Why doesn’t the Archbishop of Canterbury move to the Middle East and encourage other members of his community to do the same; leading by example is the only way… And after all, the Middle East is such a wonderful place to live, why wouldn’t he and many others want to move there? Nowhere in the world is there such a large concentration of intelligent, objective and forward-thinking people as there are in the Middle East. Obviously I’m being extremely sarcastic!

Quite frankly, if there were a larger number of Christians in the Middle East then there would be three crazy groups of people fighting each other over their so-called “Holy Land” instead of just two as is presently the case. People have been slaughtering one another over this “Holy Land” for thousands of years, and that land is about as holy as the dark side of the Moon. TGO

Refer to story below. Source: Associated Press

By DALE GAVLAK, Associated Press Writer Dale Gavlak, Associated Press Writer Sat Feb 20, 10:50 am ET

BAPTISMAL SITE, Jordan – The Archbishop of Canterbury Rowan Williams voiced grave concern Saturday over the eroding Christian presence in the Holy Land on the first stop of his four-day pilgrimage to the region.

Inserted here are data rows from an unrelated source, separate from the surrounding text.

-- ==== Sys2Proof/Machine/Ops.lean ====
section
/-!
DEFINITION. Sys2Proof/Machine/Ops.lean: the named operations over registers, active copies, events, faults, mode requests
and interrupts that the commands' meanings are written with.
-/

namespace Sys2Proof.Machine

/-! Registers -/

/-- The word a register holds. -/
def State.word (s : State) (a : Nat) : Word := Tab.get (resetWord a) s.regs a

/-- Set a register's word. -/
def State.setWord (s : State) (a : Nat) (w : Word) : State := { s with regs := Tab.put (resetWord a) s.regs a w }

/-- A field's value. -/
def State.get (s : State) (f : Fld) : Nat := bitsAt (s.word f.addr) f.lo f.width

/-- Set a field, modulo its width. -/
def State.put (s : State) (f : Fld) (v : Nat) : State := s.setWord f.addr (setBitsAt (s.word f.addr) f.lo f.width v)

/-- A one-bit field as a truth value. -/
def State.is (s : State) (f : Fld) : Bool := Nat.beq (s.get f) 1

/-- Set a one-bit field. -/
def State.flag (s : State) (f : Fld) (b : Bool) : State := s.put f (if b then 1 else 0)

/-- Add to a counter that wraps at its width. -/
def State.bump (s : State) (f : Fld) (n : Nat) : State := s.put f (s.get f + n)

/-- Add to a counter that saturates at its width. -/
def State.sat (s : State) (f : Fld) (n : Nat) : State := s.put f (min (s.get f + n) (2 ^ f.width - 1))

/-- Raise a field to at least `n`, saturating at its width. -/
def State.peak (s : State) (f : Fld) (n : Nat) : State := s.put f (min (max (s.get f) n) (2 ^ f.width - 1))

/-- A signed field. -/
def State.getInt (s : State) (f : Fld) : Int := signedOf f.width (s.get f)

/-- A value that spans a low and a high register (R12). -/
def State.get64 (s : State) (lo hi : Nat) : Nat := (s.word lo).toNat + (s.word hi).toNat * 2 ^ 32

/-- Set a value that spans a low and a high register, modulo 2^64. -/
def State.put64 (s : State) (lo hi v : Nat) : State :=
  (s.setWord lo (BitVec.ofNat 32 v)).setWord hi (BitVec.ofNat 32 (v / 2 ^ 32))

/-- The active value behind a shadow register. -/
def State.actWord (s : State) (a : Nat) : Word := Tab.get 0 s.act a

/-- A field of the active configuration. -/
def State.aget (s : State) (f : Fld) : Nat := bitsAt (s.actWord f.addr) f.lo f.width

/-- A one-bit field of the active configuration. -/
def State.ais (s : State) (f : Fld) : Bool := Nat.beq (s.aget f) 1

/-- Copy the shadows at these addresses to their active values (a commit applied). -/
def State.activate (s : State) (l : List Nat) : State :=
  { s with act := l.foldl (fun t a => Tab.put 0 t a (s.word a)) s.act }

/-- Reload the shadows at these addresses from their active values (a commit refused, R85). -/
def State.reload (s : State) (l : List Nat) : State := l.foldl (fun s a => s.setWord a (s.actWord a)) s

/-- The next free value (Config.freeNat); the counter moves on. -/
def State.fresh (s : State) : Nat × State := (Config.freeNat s.free, { s with free := s.free + 1 })

/-! Time -/

/-- Time passes to instant `t` of the system counter: the counter counts ns and, while the time state is LOCKED or SLEWING,
off moves towards its target by at most SLEW_MAX ns per second (R115, R117, R119). -/
def State.advance (s : State) (t : Nat) : State :=
  if Nat.ble t s.now then s
  else if Nat.beq (s.get F.timStatTstate) 1 || Nat.beq (s.get F.timStatTstate) 2 then
    let acc := s.tim.slewAcc + (t - s.now) * s.get F.timCtlSlewMax
    let n := min (acc / 1000000000) s.tim.rem.natAbs
    let d : Int := if s.tim.rem < 0 then -(n : Int) else (n : Int)
    { s with now := t, tim := { s.tim with off := s.tim.off + d, rem := s.tim.rem - d,
                                           slewAcc := if s.tim.rem - d = 0 then 0 else acc % 1000000000 } }
  else { s with now := t }

/-- Start a timer: it falls due `dt` ns from now. -/
def State.arm (s : State) (key dt : Nat) : State := { s with timers := Tab.put 0 s.timers key (s.now + dt + 1) }

/-- Stop a timer. -/
def State.disarm (s : State) (key : Nat) : State := { s with timers := Tab.del s.timers key }

/-- Is a timer running? -/
def State.armed (s : State) (key : Nat) : Bool := !Nat.beq (Tab.get 0 s.timers key) 0

/-- The instant a running timer falls due. -/
def State.dueAt (s : State) (key : Nat) : Nat := Tab.get 0 s.timers key - 1

/-- A timer's expiry is reported: with the timer running, time passes to its due instant and the timer stops;
otherwise nothing expires. -/
def State.fire (s : State) (key : Nat) : Option State :=
  if s.armed key then some ((s.advance (s.dueAt key)).disarm key) else none

/-- Keys of timers: kind and instance. -/
def timerKey (kind inst : Nat) : Nat := kind * 0x100000 + inst

/-- The instant of the next 1 µs tick of the system counter. -/
def State.nextTick (s : State) : Nat := (s.now / 1000 + 1) * 1000

/-- Time passes to the next 1 µs tick. -/
def State.tick (s : State) : State := s.advance s.nextTick

/-- The linear LTC (R115): the system counter plus off. -/
def State.ltc (s : State) : Int := (s.now : Int) + s.tim.off

/-! Reaction shadows -/

/-- A shadow opens (R499): openers are numbered 0 engine reset, 1 lane reset, 2 BOB reset, 3 lane PLL bypass,
4 core or fabric PLL bypass, 5 audio PLL bypass, 6 system PLL bypass, 7 memory PLL loss, 8 retraining. -/
def State.openShadow (s : State) (opener inst : Nat) (ended : Bool) : State :=
  { s with sel := { s.sel with shadows := s.sel.shadows ++ [⟨opener, inst, ended⟩] } }

/-- The event that ends a shadow has come; it closes SHADOW_US later (R499, SHADOW_CLOSE). -/
def State.endShadow (s : State) (opener inst : Nat) : State :=
  let t : State := { s with sel := { s.sel with shadows := s.sel.shadows.map (fun h =>
      if Nat.beq h.opener opener && Nat.beq h.inst inst then { h with ended := true } else h) } }
  t.arm (timerKey 1 (opener * 0x1000 + inst)) (s.get F.selCtlShadowUs * 1000)

/-! Events -/

/-- The event source whose buffer an event waits in (R56): a fault's source code; a MODE event's input; otherwise the
input, kind and code of R508. -/
def Ev.source (e : Ev) : Nat :=
  if e.kind = 0 then e.code
  else if e.kind = 2 then 0x10000 + e.input
  else 0x100000 + (e.input * 8 + e.kind) * 0x10000 + e.code

/-- The shadow that the event opens is open (R500); the loss of a memory PLL is its own end (R499). -/
def State.opened (s : State) (e : Ev) : State :=
  if Nat.beq e.opens 0 then s
  else
    let t := s.openShadow (e.opens - 1) (e.code / 16) false
    if Nat.beq e.opens 8 then t.endShadow 7 (e.code / 16) else t

/-- Does the event's source still have one of its four places (R56)? -/
def State.roomFor (s : State) (e : Ev) : Bool :=
  Nat.blt ((s.arb.wait.filter (fun x => Nat.beq x.source e.source)).length
    + (s.arb.queue.filter (fun x => Nat.beq x.2.source e.source)).length) 4

/-- A source gives an event to the arbiter: with four waiting it is not numbered, and counts in the overflow count
that its source's next numbered event carries and in SEL_EVT_OVF (R56). -/
def State.emit (s : State) (e : Ev) : State :=
  if s.roomFor e then { s with arb := { s.arb with wait := s.arb.wait ++ [e] } }
  else (({ s with arb := { s.arb with ovf := Tab.upd 0 s.arb.ovf e.source (· + 1) } } : State).sat F.selEvtOvf 1).opened e

/-- The event reaches the arbiter's input in the present always-on cycle (R608): it waits to be numbered, and the shadow
that it opens is open (R500). -/
def State.arrive (s : State) (e : Ev) : State :=
  if s.roomFor e then
    ({ s with arb := { s.arb with queue := s.arb.queue ++ [(s.now / 10, e)] } } : State).opened e
  else (({ s with arb := { s.arb with ovf := Tab.upd 0 s.arb.ovf e.source (· + 1) } } : State).sat F.selEvtOvf 1).opened e

/-- An event of kind STATE (R508): event number in [3:0] of the code, instance in [15:4]. -/
def State.stateEv (s : State) (input ev inst data : Nat) : State :=
  s.emit ⟨input, 3, ev + inst * 16, 0, data, s.now, 0, 0⟩

/-- The same, and the event opens a shadow of this opener over its instance (R499). -/
def State.stateEvOpen (s : State) (input ev inst data opener : Nat) : State :=
  s.emit ⟨input, 3, ev + inst * 16, 0, data, s.now, 0, opener + 1⟩

/-- An event of kind REFUSAL (R508). -/
def State.refusalEv (s : State) (input ev inst data : Nat) : State :=
  s.emit ⟨input, 4, ev + inst * 16, 0, data, s.now, 0, 0⟩

/-! Fault sources -/

/-- One bit of a bitmap of SEL: bit `code mod 32` of word `code / 32`. -/
def selBit (base : Nat → Fld) (code : Nat) : Fld := ⟨(base (code / 32)).addr, code % 32, 1⟩

/-- A block reports one occurrence of a source; SEL takes it at FAULT_OCCURRENCE (R489). -/
def State.raise (s : State) (code : Nat) : State :=
  { s with sel := { s.sel with occ := s.sel.occ ++ [(code, false)] } }

/-- A level condition arises: the live bit holds while it lasts (R489, R490). -/
def State.raiseLevel (s : State) (code : Nat) : State := (s.flag (selBit F.selLiveLive code) true).raise code

/-- A level condition ends (R490). -/
def State.unraise (s : State) (code : Nat) : State := s.flag (selBit F.selLiveLive code) false

/-! Modes -/

/-- The codes of SYS_MODE.MODE (spec/23, Modes). -/
def Mode.hold : Nat := 0
def Mode.load : Nat := 1
def Mode.calibrate : Nat := 2
def Mode.arm : Nat := 3
def Mode.run : Nat := 4
def Mode.degraded : Nat := 5
def Mode.safe : Nat := 6
def Mode.recover : Nat := 7
def Mode.drain : Nat := 8
def Mode.loopback : Nat := 9
def Mode.selftest : Nat := 10
def Mode.service : Nat := 11

/-- The mode in force. -/
def State.mode (s : State) : Nat := s.get F.sysModeMode

/-- Is the mode in force one of these? -/
def State.modeIn (s : State) (l : List Nat) : Bool := l.any (fun m => Nat.beq m s.mode)

/-- Put a request before the mode controller, which decides it at its next evaluation (R549). -/
def State.request (s : State) (mode who cause src : Nat) : State :=
  { s with sys := { s.sys with reqs := s.sys.reqs ++ [⟨mode, who, cause, src⟩] } }

/-- A loss of capacity that a chapter ties to an entry to DEGRADED (R552). -/
def State.capacityLoss (s : State) : State := s.request Mode.degraded 6 6 0

/-! Host ports -/

/-- A host port. -/
def State.port (s : State) (h : Nat) : Port := Tab.get {} s.ports h

/-- Change a host port. -/
def State.setPort (s : State) (h : Nat) (p : Port) : State := { s with ports := Tab.put {} s.ports h p }

/-- The port sends vector v, or it waits until MOD_US have passed since the last message of that vector (R576). -/
def State.sendMsi (s : State) (h v : Nat) : State :=
  let p := s.port h
  if Nat.testBit p.msiMask v || p.msiWait.contains v then s
  else if Nat.beq (Tab.get 0 p.msiSent v) 0
      || Nat.blt (Tab.get 0 p.msiSent v + s.get (F.hstIrqModModUs h) * 1000) (s.now + 2) then
    s.setPort h { p with msiSent := Tab.put 0 p.msiSent v (s.now + 1) }
  else s.setPort h { p with msiWait := p.msiWait ++ [v] }

/-- Interrupt cause v arises in port h: its status bit is set where its enable bit is 1 (R576). -/
def State.irqPort (s : State) (h v : Nat) : State :=
  if Nat.testBit (s.get (F.hstIrqEnEn h)) v then
    (s.put (F.hstIrqStatStat h) (s.get (F.hstIrqStatStat h) ||| 2 ^ v)).sendMsi h v
  else s

/-- Interrupt cause v arises in every port (R576). -/
def State.irqAll (s : State) (v : Nat) : State := (List.range 4).foldl (fun s h => s.irqPort h v) s

/-- Port h's link is in L0 with bus mastering enabled (R574, R578). -/
def State.linkUp (s : State) (h : Nat) : Bool := Nat.beq (s.get (F.hstLinkLstate h)) 2 && s.is (F.hstLinkBme h)

/-! Change of a state field with its event -/

/-- Set a state field and, where it changes, send the STATE event of R508 with the new state in the low field and the
previous one `shift` bits above. -/
def State.moveTo (s : State) (f : Fld) (v input ev inst shift extra : Nat) : State :=
  if Nat.beq (s.get f) v then s
  else (s.put f v).stateEv input ev inst (v + s.get f * 2 ^ shift + extra)

/-- Apply an effect for each member of a list. -/
def State.each {α : Type} (s : State) (l : List α) (f : State → α → State) : State := l.foldl f s

/-- Apply an effect when a condition holds. -/
def State.cond (s : State) (b : Bool) (f : State → State) : State := if b then f s else s

end Sys2Proof.Machine
end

Williams, the spiritual leader of the Anglican communion worldwide, held a sermon for hundreds of faithful at the River Jordan after dedicating the cornerstone of an Anglican church to be built at the site where tradition says Jesus was baptized by John the Baptist.

Williams said he “worried deeply” about the dwindling numbers of Christians in the Mideast, and stressed that it was the church’s duty to support Christians who face hardship due to regional conflicts.

Williams is also expected to visit Gaza and the West Bank, after traveling to Jerusalem for meetings with the Chief Rabbinate of Israel as part of an interfaith dialogue.

Christians make up only about 5 percent of Jordan’s 6 million people, and have a minor presence in most other countries in the Mideast.

Many Jordanian Anglicans rejoiced at Williams’ visit — his second official trip to the country.

Ghazi Musharbash, who cares for orphans in Amman, praised the archbishop for his stance on the Arab-Israeli conflict, saying Williams’ views have won him great respect among Jordan’s Christians.

Musharbash said the archbishop has pushed for “a just peace settlement,” showing support for Palestinians while also maintaining good ties with Israel.

“He is telling Israelis that as you want to live in peace, so should your neighbors live in peace,” Musharbash said, adding that a resolution to the Arab-Israeli conflict is crucial for Christians to remain in the Mideast.

“We don’t want to have our fellow Christians from the West coming to see only stones and museums,” he said.